One of UW-Madison PhD student Michael Menon's study sites is at the UW Kemp Natural Research Station. He transfers the buck he found on the roadside to the smaller vehicle and then transport it into the forested site.
Susan Bence
/
WUWM
One of UW-Madison PhD student Michael Menon's study sites is at the Kemp Research Station. He transfers the buck he found on the roadside to the smaller vehicle and then transport it into the forested site.

This week Wisconsin's Natural Resources Board approved a new wolf management, in the meantime the Great Lakes Indian Fish & Wildlife Commission GLIFWC is teaming up to learn whether wolves play a critical role in the ecosystem.

Can wolves help control the spread of CWD in white-tailed deer?

Last week, as scientists gathered inside a cozy research station in north central Wisconsin, not far from Minocqua, Michael Menon was one of the researchers in the room.

He’s the UW-Madison PhD student chosen to conduct the wolf study that’s being funded and co-led by the Great Lakes Indian Fish & Wildlife Commission.

Menon shared this map during his presentation to fellow scientists doing research in northern Wisconsin.
slide courtesy of Michael Menon; maps courtesy of Wisconsin DNR
Menon shared this map during his presentation to fellow scientists doing research in northern Wisconsin.

Menon drew laughter from the crowd when he said, “If you’re on the landscape this winter and you happen to know of a wolf kill or see a good carcass, let me know."

Deer carcasses are key to the study.

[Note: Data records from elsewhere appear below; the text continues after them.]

-- ==== Sys2Proof/Syntax.lean ====
section
/-! DEFINITION. The commands of the device: one constructor of `Instr` for each row of spec/opcode_table.json, with the
facts from outside that the row's step needs as its operands (95_what_each_step_holds.md says what belongs to a step). -/

namespace Sys2Proof

/-- The carrier of an Umger command (R377): the ring of the manager link, or MCTP on the sideband. -/
inductive Carrier where
  | ring | sideband
  deriving DecidableEq, Repr

/-- Who makes a register access: a host link, or an Umger carrier (R88). -/
inductive Master where
  | link (m : HLink)
  | um (c : Carrier)
  deriving DecidableEq, Repr

/-- The header facts of an Umger command packet that its execution needs (R384, R386). -/
structure UmHdr where
  carrier : Carrier
  seq     : Nat          -- command sequence number
  flags   : Nat          -- FLAGS byte of the packet
  gen     : Nat          -- GEN field of the packet
  slice   : Nat          -- SLICE field of the packet
  eid     : Nat          -- requesting MCTP endpoint, for the sideband (R383)
  tag     : Nat          -- its message tag
  deriving DecidableEq, Repr

/-- Status of a PCI Express completion delivered to the device (R206, R207). -/
inductive CplStatus where
  | sc | ur | ca | ep
  deriving DecidableEq, Repr

/-- An error that an access to a store meets (R170, R185, R186): where the word lies, its syndrome, and whether it is
uncorrectable. In a block that is read, word 0 and 1 are the header's and 2 + i payload word i. In a block that is written,
the words are those of the rows that the write reads, from the first row's first word; an error named on the block's first
or last word is one of a word that the write covers in part. -/
structure EccHit where
  pail : Nat       -- the block's pail, or the store: see `weightHit`, `storeHit` and `shadowHit`
  word : Nat
  synd : Nat
  unc  : Bool
  deriving DecidableEq, Repr

/-- The place of an error in the weight half that a pass reads. -/
def weightHit : Nat := 16384
/-- The place of an error in store `x` of VAT_STx: 0 descriptor and context, 1 read-return, 2 Creamery, 3 Cooler, 4 trouble
log (R193). -/
def storeHit (x : Nat) : Nat := 16385 + x
/-- The place of an error in the shadow half of group `g`, which its window shows. -/
def shadowHit (g : Nat) : Nat := 16400 + g

/-- A release that the hold policy holds: that of a tx pail's oldest held block, or a channel's (R69, R70). -/
inductive HeldRef where
  | tx (p : Pail)
  | dma (c : Chan)
  deriving DecidableEq, Repr

/-- A link of the device with the A-link's lane signalling, frames and training: an A-link port or a Cloton port (R408,
R409). -/
inductive LinkEnd where
  | al (n : Port)
  | cl (x : ClPort)
  deriving DecidableEq, Repr

/-- Where an SPDM message comes from: a link's DOE mailbox, or MCTP on the sideband (R526). -/
inductive SpdmSrc where
  | doe (m : HLink)
  | mctp (eid tag : Nat)
  deriving DecidableEq, Repr

/-- What a presence probe of a port's lanes finds (R261): termination on none, on some or on all of them. -/
inductive Found where
  | none | some | all
  deriving DecidableEq, Repr
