-- ==== Sys2Proof/Decode.lean ====
section
/-! DEFINITION. Decoding of the table's words. The opcode table gives no row of this hardware any bits: its rows are the
operations and events of a block, so no word spells a command. -/

namespace Sys2Proof

/-- The command that a word of the opcode table spells: none, since no row has bits. -/
def decodeTableWord (_nbits _w : Nat) : Option Instr := none

end Sys2Proof
end

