def TL_NOW : Nat := 0x2000
def TL_STATE : Nat := 0x2008
def TL_CTRL : Nat := 0x200c
def TL_REF_CFG : Nat := 0x2010
def TL_PPS_OFFSET : Nat := 0x2014
def TL_PPS_TRIM : Nat := 0x2018
def TL_PPS_ERR : Nat := 0x201c
def TL_LAST_PPS : Nat := 0x2020
def TL_STEP : Nat := 0x2028
def TL_UNCERT : Nat := 0x2030
def TL_LATE_LIMIT : Nat := 0x2038
def TL_HOLD_LIMIT : Nat := 0x203c
def TL_WAKE_LEAD : Nat := 0x2040
def TL_AON_RATIO : Nat := 0x2044
def TL_STR_TOTAL : Nat := 0x2048
def TL_QSTR_COUNT (q : Nat) : Nat := 0x2050 + 0x8 * q
def TL_CSTR_COUNT : Nat := 0x2070
def TL_HOLD_POLICY (k : Nat) : Nat := 0x2100 + 0x4 * k
def TL_ALARM_AT (a : Nat) : Nat := 0x2200 + 0x20 * a
def TL_ALARM_PERIOD (a : Nat) : Nat := 0x2208 + 0x20 * a
def TL_ALARM_CTRL (a : Nat) : Nat := 0x220c + 0x20 * a
def TL_LEAD_AL (n : Nat) : Nat := 0x3000 + 0x4 * n
def TL_LEAD_HL (m : Nat) : Nat := 0x3200 + 0x4 * m
def TL_PORT_TXCAL (n : Nat) : Nat := 0x3400 + 0x10 * n
def TL_PORT_RXCAL (n : Nat) : Nat := 0x3404 + 0x10 * n
def TL_PORT_TRIM (n : Nat) : Nat := 0x3408 + 0x10 * n
def CH_ID (u : Nat) : Nat := 0x400000 + 0x40000 * u
def CH_CTRL (u : Nat) : Nat := 0x400004 + 0x40000 * u
def CH_STATUS (u : Nat) : Nat := 0x400008 + 0x40000 * u
def CH_EVENT (u : Nat) : Nat := 0x40000c + 0x40000 * u
def CH_FAULT (u : Nat) : Nat := 0x400010 + 0x40000 * u
def CH_BLKCNT_U (u : Nat) : Nat := 0x400018 + 0x40000 * u
def CH_BLKCNT_D (u : Nat) : Nat := 0x400020 + 0x40000 * u
def CH_UCTX_A (u k : Nat) : Nat := 0x401000 + 0x40000 * u + 0x8 * k
def CH_UCTX_B (u k : Nat) : Nat := 0x401004 + 0x40000 * u + 0x8 * k
def CH_DCTX_A (u k : Nat) : Nat := 0x402000 + 0x40000 * u + 0x8 * k
def CH_DCTX_B (u k : Nat) : Nat := 0x402004 + 0x40000 * u + 0x8 * k
def CH_STR (u m : Nat) : Nat := 0x410000 + 0x40000 * u + 0x10 * m
def CH_STRG (u m : Nat) : Nat := 0x410008 + 0x40000 * u + 0x10 * m
def CH_CALSAT (u m : Nat) : Nat := 0x420000 + 0x40000 * u + 0x20 * m
def CH_REQSAT (u m : Nat) : Nat := 0x420004 + 0x40000 * u + 0x20 * m
def CH_NAN (u m : Nat) : Nat := 0x420008 + 0x40000 * u + 0x20 * m
def CH_FMTERR (u m : Nat) : Nat := 0x42000c + 0x40000 * u + 0x20 * m
def CH_ABSENT (u m : Nat) : Nat := 0x420010 + 0x40000 * u + 0x20 * m
def CH_CALG (u m : Nat) : Nat := 0x430000 + 0x40000 * u + 0x10 * m
def CH_CALD (u m : Nat) : Nat := 0x430008 + 0x40000 * u + 0x10 * m
def CH_WB_CTRL (g : Nat) : Nat := 0x800000 + 0x100 * g
def CH_WB_STATUS (g : Nat) : Nat := 0x800004 + 0x100 * g
def CH_WB_CECC (g : Nat) : Nat := 0x800008 + 0x100 * g
def CH_WB_UECC (g : Nat) : Nat := 0x80000c + 0x100 * g
def CH_WB_DROP (g : Nat) : Nat := 0x800010 + 0x100 * g
def CH_WB_PDROP (g : Nat) : Nat := 0x800014 + 0x100 * g
def CH_WB_DIGEST (g : Nat) : Nat := 0x800040 + 0x100 * g
def CH_SPARE_CTRL (q : Nat) : Nat := 0x801000 + 0x20 * q
def CH_SPARE_AT (q : Nat) : Nat := 0x801008 + 0x20 * q
def CH_SPARE_LOG (q : Nat) : Nat := 0x801010 + 0x20 * q
def VAT_BANK_STATUS (b : Nat) : Nat := 0xa00000 + 0x40 * b
def VAT_BANK_CECC (b : Nat) : Nat := 0xa00004 + 0x40 * b
def VAT_BANK_UECC (b : Nat) : Nat := 0xa00008 + 0x40 * b
def VAT_BANK_PDROP (b : Nat) : Nat := 0xa0000c + 0x40 * b
def VAT_BANK_ERRLOG (b : Nat) : Nat := 0xa00010 + 0x40 * b
def VAT_BANK_REPAIR (b : Nat) : Nat := 0xa00018 + 0x40 * b
def VAT_ST_CECC (x : Nat) : Nat := 0xa01000 + 0x10 * x
def VAT_ST_UECC (x : Nat) : Nat := 0xa01004 + 0x10 * x
def VAT_ST_PDROP (x : Nat) : Nat := 0xa01008 + 0x10 * x
def VAT_EVENT (q : Nat) : Nat := 0xa02000 + 0x4 * q
def VAT_RPR_REQ : Nat := 0xa02010
def VAT_QUOTA (s q : Nat) : Nat := 0xa10000 + 0x10 * s + 0x4 * q
def VAT_PAIL_A (p : Nat) : Nat := 0xc00000 + 0x40 * p
def VAT_PAIL_B (p : Nat) : Nat := 0xc00008 + 0x40 * p
def VAT_PAIL_PTR (p : Nat) : Nat := 0xc00010 + 0x40 * p
def VAT_PAIL_STAT (p : Nat) : Nat := 0xc00018 + 0x40 * p
def VAT_PAIL_DROP (p : Nat) : Nat := 0xc0001c + 0x40 * p
def VAT_PAIL_LATE (p : Nat) : Nat := 0xc00020 + 0x40 * p
def VAT_PAIL_POISON (p : Nat) : Nat := 0xc00024 + 0x40 * p
def DMA_SRC (c : Nat) : Nat := 0xd00000 + 0x80 * c
def DMA_DST (c : Nat) : Nat := 0xd00008 + 0x80 * c
def DMA_COUNT (c : Nat) : Nat := 0xd00010 + 0x80 * c
def DMA_FMT (c : Nat) : Nat := 0xd00014 + 0x80 * c
def DMA_RELEASE (c : Nat) : Nat := 0xd00018 + 0x80 * c
def DMA_NEXT (c : Nat) : Nat := 0xd00020 + 0x80 * c
def DMA_CTRL (c : Nat) : Nat := 0xd00028 + 0x80 * c
def DMA_TAG (c : Nat) : Nat := 0xd0002c + 0x80 * c
def DMA_REC (c : Nat) : Nat := 0xd00030 + 0x80 * c
def DMA_STAT (c : Nat) : Nat := 0xd00040 + 0x80 * c
def DMA_RETIRED (c : Nat) : Nat := 0xd00044 + 0x80 * c
def DMA_PROGRESS (c : Nat) : Nat := 0xd00048 + 0x80 * c
def DMA_CUR (c : Nat) : Nat := 0xd00050 + 0x80 * c
def DMA_LATENESS (c : Nat) : Nat := 0xd00058 + 0x80 * c
def DMA_WHEEL_E (m i : Nat) : Nat := 0xe00000 + 0x1000 * m + 0x4 * i
def DMA_WHEEL_STAT (m : Nat) : Nat := 0xe40000 + 0x4 * m
def DMA_STGQ (s : Nat) : Nat := 0xe50000 + 0x4 * s
def DMA_OWN (c : Nat) : Nat := 0xe60000 + 0x4 * c
def DMA_EVGRP (g w : Nat) : Nat := 0xe70000 + 0x10 * g + 0x4 * w
def AL_CTRL (n : Nat) : Nat := 0x200000 + 0x1000 * n
def AL_STAT (n : Nat) : Nat := 0x200004 + 0x1000 * n
def AL_EVENT (n : Nat) : Nat := 0x200008 + 0x1000 * n
def AL_LANEMAP (n : Nat) : Nat := 0x20000c + 0x1000 * n
def AL_RTD (n : Nat) : Nat := 0x200010 + 0x1000 * n
def AL_OWD (n : Nat) : Nat := 0x200014 + 0x1000 * n
def AL_ASYM (n : Nat) : Nat := 0x200018 + 0x1000 * n
def AL_LETOD_ERR (n : Nat) : Nat := 0x20001c + 0x1000 * n
def AL_CALPER (n : Nat) : Nat := 0x200020 + 0x1000 * n
def AL_CALTOL (n : Nat) : Nat := 0x200024 + 0x1000 * n
def AL_EPOCH_RX (n : Nat) : Nat := 0x200028 + 0x1000 * n
def AL_LEDGER_SEL (n : Nat) : Nat := 0x20002c + 0x1000 * n
def AL_LEDGER (n : Nat) : Nat := 0x200030 + 0x1000 * n
def AL_LE_ID (n : Nat) : Nat := 0x200038 + 0x1000 * n
def AL_CORR (n : Nat) : Nat := 0x200040 + 0x1000 * n
def AL_UNCORR (n : Nat) : Nat := 0x200044 + 0x1000 * n
def AL_LANECORR0 (n : Nat) : Nat := 0x200048 + 0x1000 * n
def AL_LANECORR1 (n : Nat) : Nat := 0x20004c + 0x1000 * n
def AL_REPLAY (n : Nat) : Nat := 0x200050 + 0x1000 * n
def AL_RESYNC (n : Nat) : Nat := 0x200054 + 0x1000 * n
def AL_CRVIOL (n : Nat) : Nat := 0x200058 + 0x1000 * n
def AL_TRAINFAIL (n : Nat) : Nat := 0x20005c + 0x1000 * n
def AL_PROTO (n : Nat) : Nat := 0x200060 + 0x1000 * n
def AL_AUDIT_MAX (n : Nat) : Nat := 0x200070 + 0x1000 * n
def AL_GRP_SPARE_CFG (g : Nat) : Nat := 0x260000 + 0x100 * g
def AL_GRP_SPARE_STAT (g : Nat) : Nat := 0x260004 + 0x100 * g
def AL_GRP_SPARE_THRESH (g : Nat) : Nat := 0x260008 + 0x100 * g
def AL_WIN_CTRL (n : Nat) : Nat := 0x200080 + 0x1000 * n
def AL_WIN_HOSTS (n : Nat) : Nat := 0x200084 + 0x1000 * n
def AL_WINR (n k : Nat) : Nat := 0x200088 + 0x1000 * n + 0x8 * k
def AL_UPR (n k : Nat) : Nat := 0x2000a8 + 0x1000 * n + 0x8 * k
def AL_BR_STAT (n : Nat) : Nat := 0x2000c8 + 0x1000 * n
def AL_BR_HREJ (n : Nat) : Nat := 0x2000d0 + 0x1000 * n
def AL_BR_HTO (n : Nat) : Nat := 0x2000d4 + 0x1000 * n
def AL_BR_LREJ (n : Nat) : Nat := 0x2000d8 + 0x1000 * n
def AL_BR_LIMIT (n : Nat) : Nat := 0x2000dc + 0x1000 * n
def AL_BR_DISCARD (n : Nat) : Nat := 0x2000e0 + 0x1000 * n
def AL_BR_STALE (n : Nat) : Nat := 0x2000e4 + 0x1000 * n
def AL_BR_LOST (n : Nat) : Nat := 0x2000e8 + 0x1000 * n
def HL_PORT_CFG (p : Nat) : Nat := 0x300000 + 0x100 * p
def HL_PORT_STAT (p : Nat) : Nat := 0x300004 + 0x100 * p
def HL_PORT_CTRL (p : Nat) : Nat := 0x300008 + 0x100 * p
def HL_LINK_STAT (m : Nat) : Nat := 0x310000 + 0x100 * m
def HL_LINK_PMCFG (m : Nat) : Nat := 0x310004 + 0x100 * m
def HL_LINK_EVENT (m : Nat) : Nat := 0x310008 + 0x100 * m
def HL_LINK_L1EXIT (m : Nat) : Nat := 0x31000c + 0x100 * m
def HL_LINK_IDLE (m : Nat) : Nat := 0x310010 + 0x100 * m
def HL_LINK_RECOV (m : Nat) : Nat := 0x310020 + 0x100 * m
def HL_LINK_REPLAY (m : Nat) : Nat := 0x310024 + 0x100 * m
def HL_LINK_L1ENT (m : Nat) : Nat := 0x310028 + 0x100 * m
def HL_LINK_L1HOLD (m : Nat) : Nat := 0x31002c + 0x100 * m
def HL_LINK_FLR (m : Nat) : Nat := 0x310030 + 0x100 * m
def HL_GLOBAL_MGR : Nat := 0x320000
def EV_ROUTE (i : Nat) : Nat := 0x30000 + 0x4 * i
def EV_RAISED (w : Nat) : Nat := 0x31000 + 0x4 * w
def EV_CNT (i : Nat) : Nat := 0x32000 + 0x4 * i
def EV_ALERT : Nat := 0x33000
def EV_INJECT : Nat := 0x33004
def SL_BIND (s : Nat) : Nat := 0x100000 + 0x40 * s
def SL_VECMAP (s : Nat) : Nat := 0x100004 + 0x40 * s
def SL_CTRL (s : Nat) : Nat := 0x100008 + 0x40 * s
def SL_STAT (s : Nat) : Nat := 0x10000c + 0x40 * s
def SL_MBOX_STAT (s : Nat) : Nat := 0x100010 + 0x40 * s
def SL_IRQDROP (s : Nat) : Nat := 0x100014 + 0x40 * s
def SL_CWHEEL (g a k i : Nat) : Nat := 0x110000 + 0x800 * g + 0x400 * a + 0x80 * k + 0x4 * i
def SL_MBPEND (w : Nat) : Nat := 0x116000 + 0x4 * w
def SL_CELL (n k : Nat) : Nat := 0x118000 + 0x10 * n + 0x4 * k
def UM_CTRL : Nat := 0x10000
def UM_STAT : Nat := 0x10004
def UM_SQ_HEAD : Nat := 0x10008
def UM_SQ_TAIL : Nat := 0x1000c
def UM_RQ_HEAD : Nat := 0x10010
def UM_RQ_TAIL : Nat := 0x10014
def UM_GEN_STAT : Nat := 0x10018
def UM_GEN_SEQ : Nat := 0x1001c
def UM_GEN_AT : Nat := 0x10020
def UM_RWG_DROP : Nat := 0x10028
def UM_BADPKT : Nat := 0x1002c
def UM_GEN_DIGEST : Nat := 0x10040
def UM_GEN_HDIGEST : Nat := 0x10080
def TW_ROLE : Nat := 0x8000
def TW_CFG : Nat := 0x8004
def TW_CTRL : Nat := 0x8008
def TW_STAT : Nat := 0x800c
def TW_EVENT : Nat := 0x8010
def TW_EPOCH : Nat := 0x8014
def TW_LAG : Nat := 0x8018
def TW_SWO_LIMIT : Nat := 0x801c
def TW_TAKEOVER_AT : Nat := 0x8020
def CL_HERD_CFG : Nat := 0x9000
def CL_HERD_GUARD : Nat := 0x9004
def CL_ABORT_LATE : Nat := 0x9008
def CL_PORT_CFG (x : Nat) : Nat := 0xa000 + 0x100 * x
def CL_PORT_STAT (x : Nat) : Nat := 0xa004 + 0x100 * x
def CL_PORT_RTD (x : Nat) : Nat := 0xa008 + 0x100 * x
def CL_PORT_OWD (x : Nat) : Nat := 0xa00c + 0x100 * x
def CL_PORT_ASYM (x : Nat) : Nat := 0xa010 + 0x100 * x
def CL_PORT_CALPER (x : Nat) : Nat := 0xa014 + 0x100 * x
def CL_PORT_CORR (x : Nat) : Nat := 0xa020 + 0x100 * x
def CL_PORT_UNCORR (x : Nat) : Nat := 0xa024 + 0x100 * x
def CL_PORT_REPLAY (x : Nat) : Nat := 0xa028 + 0x100 * x
def CL_PORT_PROTO (x : Nat) : Nat := 0xa02c + 0x100 * x
def CL_PORT_TRAINFAIL (x : Nat) : Nat := 0xa030 + 0x100 * x
def PW_MODE : Nat := 0x40
def PW_AON_STAMP : Nat := 0x48
def PW_ON : Nat := 0x50
def PW_FORCED : Nat := 0x58
def PW_WAKE_EN : Nat := 0x60
def PW_WAKE_LAST : Nat := 0x64
def PW_WAKE_STAMP : Nat := 0x68
def PW_WAKE_GPIO : Nat := 0x70
def PW_SB_ADDR : Nat := 0x74
def PW_ENTRY : Nat := 0x78
def PW_EVENT : Nat := 0x7c
def PW_DOZE_PERIOD : Nat := 0x80
def PW_DOZE_THR : Nat := 0x84
def PW_DOZE_PMASK (k : Nat) : Nat := 0x88 + 0x4 * k
def PW_DOZE_STAT : Nat := 0x94
def PW_DVOTE (d : Nat) : Nat := 0x200 + 0x8 * d
def PW_HVOTE (h : Nat) : Nat := 0x400 + 0x8 * h
def PW_SUP_STAT : Nat := 0x800
def PW_SUP_CFG : Nat := 0x804
def PW_STEVENT : Nat := 0x808
def PW_SUP_GLITCH : Nat := 0x80c
def PW_DIP : Nat := 0x810
def PW_DIP_AT : Nat := 0x818
def PW_DIP_STAMP : Nat := 0x820
def PW_DIP_CNT : Nat := 0x828
def PW_THERM_STAT : Nat := 0x830
def PW_SHED_STAT : Nat := 0x838
def PW_SHED_CTRL : Nat := 0x840
def PW_TEMP (k : Nat) : Nat := 0x850 + 0x4 * k
def RS_CAUSE : Nat := 0xc00
def RS_CAUSE_STAMP : Nat := 0xc08
def RS_CAUSE_TL : Nat := 0xc10
def RS_STRAP : Nat := 0xc18
def RS_BOOT : Nat := 0xc1c
def RS_BRINGUP : Nat := 0xc20
def RS_EVENT : Nat := 0xc24
def RS_COUNT : Nat := 0xc28
def RS_GLITCH : Nat := 0xc2c
def SEC_STATE : Nat := 0x4000
def SEC_ARB : Nat := 0x4004
def SEC_DBG_CTRL : Nat := 0x4008
def SEC_TAMPER_CFG : Nat := 0x400c
def SEC_TAMPER_STAT : Nat := 0x4010
def SEC_TAMPER_CNT : Nat := 0x4014
def SEC_RNG_STAT : Nat := 0x4018
def SEC_RNG_CTRL : Nat := 0x401c
def SEC_RNG_FAILS : Nat := 0x4020
def SEC_CE_INVALID : Nat := 0x4024
def SEC_EVENT : Nat := 0x4028
def SEC_TDI (w : Nat) : Nat := 0x4100 + 0x4 * w
def LOG_SEQ : Nat := 0x50000
def LOG_RDSEQ : Nat := 0x50004
def LOG_STAT : Nat := 0x50008
def LOG_LOST : Nat := 0x5000c
def LOG_OVERWRITTEN : Nat := 0x50010
def PIN_GPIO_DIR : Nat := 0x1000
def PIN_GPIO_OUT : Nat := 0x1004
def PIN_GPIO_IN : Nat := 0x1008
def PIN_GPIO_DRV : Nat := 0x100c
def PIN_GPIO_OD : Nat := 0x1010
def PIN_LEVELS : Nat := 0x1014
def PIN_TXINH : Nat := 0x1018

It’s designed to reveal what effect wolf predation has on the spread of chronic wasting disease, or CWD in Wisconsin’s deer population. The disease is both infectious and fatal.

“We’re going to sample wolf kill sites and then we’re going to use GPS collar to identify a kill site and we go to that kill site and collect data there,” Menon says.

The study will look at how effectively wolves remove a carcass with CWD from the landscape; it will also monitor whether wolves keep other scavengers away from the kill site. It will take time for Menon to pull all those study pieces together.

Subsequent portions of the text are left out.